-- ==== Sys2Proof/Machine/Fetch.lean ====
section
/-! DEFINITION. Which agent moves next and what it does: the inputs from outside, reset, and the choice of the
instruction that runs (`spec/00_scope.md` R18, `spec/20_memory.md` R81 to R84, `spec/42_raster_sequencer.md`
R176, R182, `spec/60_exceptions.md` R290, R296, R301, `spec/70_reset_and_hazards.md` R330, R331). -/

namespace Sys2Proof.Machine

/-- What a move comes to. -/
inductive Fetched where
  /-- the instruction `i` runs, on the state `s` from which its words have been taken -/
  | run (i : Instr) (s : State)
  /-- no instruction runs; the state afterwards -/
  | stay (s : State)
  /-- an input the environment is assumed never to give -/
  | stop (why : Fault)
  /-- an input for which there is no machine -/
  | refuse (why : Refusal)
  deriving DecidableEq, Repr

/-- The sequencer step a phase takes without any packet (R170, R176): none in STOPPED and in the two hook
windows. -/
def Phase.ownStep : Phase → Option Instr
  | .flip => some .seqFlip
  | .commit => some .seqCommit
  | .present => some .seqPresent
  | .pace => some .seqPace
  | .stopped | .framedraw | .scanline => none

/-- The sequencer's wait in a hook window with no packet at the port (R173, R175). -/
def Phase.wait : Phase → Option Instr
  | .framedraw => some .seqFramedraw
  | .scanline => some .seqScanline
  | .stopped | .flip | .commit | .present | .pace => none

/-- The video domain's turn: nothing in a halted domain (R291) or in reset (R330); in FLIP to PACE the
sequencer's step, the packets being held at the port (R176); else the next packet of VCMD. -/
def State.videoTurn (s : State) : Fetched :=
  if s.inReset || s.video.fault.valid then .stay s
  else
    match s.video.phase.ownStep with
    | some i => .run i s
    | none =>
      match decodeVideo s.cfg.fmt s.video.vcmd with
      | .packet i rest => .run i { s with video := { s.video with vcmd := rest } }
      | .illegal _ rest => .stay { s with video := { s.video with vcmd := rest }.raise .illegal }
      | .short =>
        match s.video.phase.wait with
        | some i => .run i s
        | none => .stay s

/-- The audio command executor's turn: nothing without an audio domain (R12), after an audio fault (R292)
or in reset (R330); else the next packet of ACMD. -/
def State.audioTurn (s : State) : Fetched :=
  if s.inReset || s.audio.fault.valid || s.cfg.sr == 0 then .stay s
  else
    match decodeAudio s.cfg.fmt s.audio.acmd with
    | .packet i rest => .run i { s with audio := { s.audio with acmd := rest } }
    | .illegal _ rest => .stay { s with audio := { s.audio with acmd := rest }.raise .illegal }
    | .short => .stay s

/-- The reset action (R331): every piece of state takes its reset value, both ports are emptied. The levels
of the inputs, the records of events and the count of draws go on (notes/assumptions/5, 15, 16). -/
def State.resetAction (s : State) : State :=
  { s with
    inReset := false
    video := VideoState.resetWith s.video.now s.video.presentReady s.video.events
    audio := AudioState.resetWith s.cfg s.audio.draws s.audio.events }

/-- The level of the input `reset` (R330): the reset action happens on its release. -/
def State.setReset (s : State) (level : Bool) : State :=
  if level then { s with inReset := true }
  else if s.inReset then s.resetAction
  else s

/-- The tick source (R36): `NOW` never decreases and does not wrap. -/
def State.tick (s : State) (n : BitVec 64) : Fetched :=
  if s.video.now.toNat + n.toNat < 2 ^ 64 then
    .stay { s with video := { s.video with now := s.video.now + n } }
  else .stop .nowExceeded

/-- An input of the audio domain: with `SR = 0` there is no port and no PULL to give it at (R12). -/
def State.audioInput (s : State) (f : Fetched) : Fetched :=
  if s.cfg.sr = 0 then .refuse .audioAbsent else f

/-- One move of one agent (R18). -/
def State.move (s : State) (m : Move) : Fetched :=
  match m with
  | .video => s.videoTurn
  | .audio => s.audioTurn
  | .vcmd w => .stay { s with video := { s.video with vcmd := s.video.vcmd ++ [w] } }
  | .acmd w => s.audioInput (.stay { s with audio := { s.audio with acmd := s.audio.acmd ++ [w] } })
  | .pull n => s.audioInput (if s.inReset then .stay s else .run (.pull n) s)
  | .quitReq => .stay { s with video := { s.video with quit := true } }
  | .presentReady level => .stay { s with video := { s.video with presentReady := level } }
  | .tick n => s.tick n
  | .reset level => .stay (s.setReset level)
  | .takeVrsp => .stay { s with video := { s.video with vrsp := s.video.vrsp.tail } }
  | .takeArsp => s.audioInput (.stay { s with audio := { s.audio with arsp := s.audio.arsp.tail } })

/-- The next move, and the state with that move taken off the agenda. With an empty agenda the two domains
take turns (notes/assumptions/1). -/
def State.nextMove (s : State) : Move × State :=
  match s.agenda with
  | m :: rest => (m, { s with agenda := rest })
  | [] =>
    match s.turn with
    | .video => (.video, { s with turn := .audio })
    | .audio => (.audio, { s with turn := .video })

/-- What the next step runs. -/
def State.fetch (s : State) : Fetched := s.nextMove.2.move s.nextMove.1

/-! ### Placing one instruction where the next step fetches it (notes/assumptions/3) -/

/-- The phase of a 3-bit code (R30); the reserved code and STOPPED select no step. -/
def phaseOfCode (code : Nat) : Phase :=
  match code with
  | 1 => .framedraw
  | 2 => .scanline
  | 3 => .flip
  | 4 => .commit
  | 5 => .present
  | 6 => .pace
  | _ => .stopped

/-- How many words a table word's packet takes: the header, the operand words its format prescribes, and at
least the words the table word gives. -/
def packetLength (f : Fmt) (nbits : Nat) (ws : List Word) : Nat :=
  let rows := if isAudioHeader (ws.headD 0) then acmdRows else vcmdRows
  let operands :=
    match findRow rows (ws.headD 0) with
    | some r => (operandCount f r.format ws.tail).getD 0
    | none => 0
  max ((nbits + 31) / 32) (1 + operands)

/-- A domain that can run: out of reset, no fault latched. -/
def State.runnable (s : State) : State :=
  { s with
    inReset := false
    video := { s.video with fault := .clear }
    audio := { s.audio with fault := .clear } }

/-- Select a sequencer step by its phase, enabled, with no packet in its way. -/
def State.placeStep (s : State) (p : Phase) : State :=
  let v := { s.video with phase := p }
  let v := if p.wait.isSome then { v with vcmd := [] } else v
  let v := if p = .present then { v with presentReady := true } else v
  let v := if p = .pace ∧ v.paceEnabled = false then { v with now := BitVec.ofNat 64 v.nextDeadline } else v
  { s with video := v, agenda := .video :: s.agenda }

/-- Put a packet's words first at its port, in a phase in which packets are not held, and give its domain the
next turn. -/
def State.placePacket (s : State) (ws : List Word) : State :=
  if isAudioHeader (ws.headD 0) then
    { s with audio := { s.audio with acmd := ws ++ s.audio.acmd }, agenda := .audio :: s.agenda }
  else
    let p := if s.video.phase.ownStep.isSome then Phase.stopped else s.video.phase
    { s with
      video := { s.video with vcmd := ws ++ s.video.vcmd, phase := p }
      agenda := .video :: s.agenda }

/-- Place a table word (`decodeTableWord`) so that the next step runs it. -/
def State.placeTableWord (s : State) (nbits w : Nat) : State :=
  if nbits = 0 then { s.runnable with agenda := .pull 0 :: s.agenda }
  else if nbits ≤ 8 then s.runnable.placeStep (phaseOfCode w)
  else
    let ws := tableWords nbits w
    s.runnable.placePacket (ws.take (packetLength s.cfg.fmt nbits ws))

end Sys2Proof.Machine
end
============
Repeat the data word for word, starting at its first line and stopping after the line that contains "(why : Refusal)".

COMPLETED TASK ▸
-- ==== Sys2Proof/Machine/Fetch.lean ====
section
/-! DEFINITION. Which agent moves next and what it does: the inputs from outside, reset, and the choice of the
instruction that runs (`spec/00_scope.md` R18, `spec/20_memory.md` R81 to R84, `spec/42_raster_sequencer.md`
R176, R182, `spec/60_exceptions.md` R290, R296, R301, `spec/70_reset_and_hazards.md` R330, R331). -/

namespace Sys2Proof.Machine

/-- What a move comes to. -/
inductive Fetched where
  /-- the instruction `i` runs, on the state `s` from which its words have been taken -/
  | run (i : Instr) (s : State)
  /-- no instruction runs; the state afterwards -/
  | stay (s : State)
  /-- an input the environment is assumed never to give -/
  | stop (why : Fault)
  /-- an input for which there is no machine -/
  | refuse (why : Refusal)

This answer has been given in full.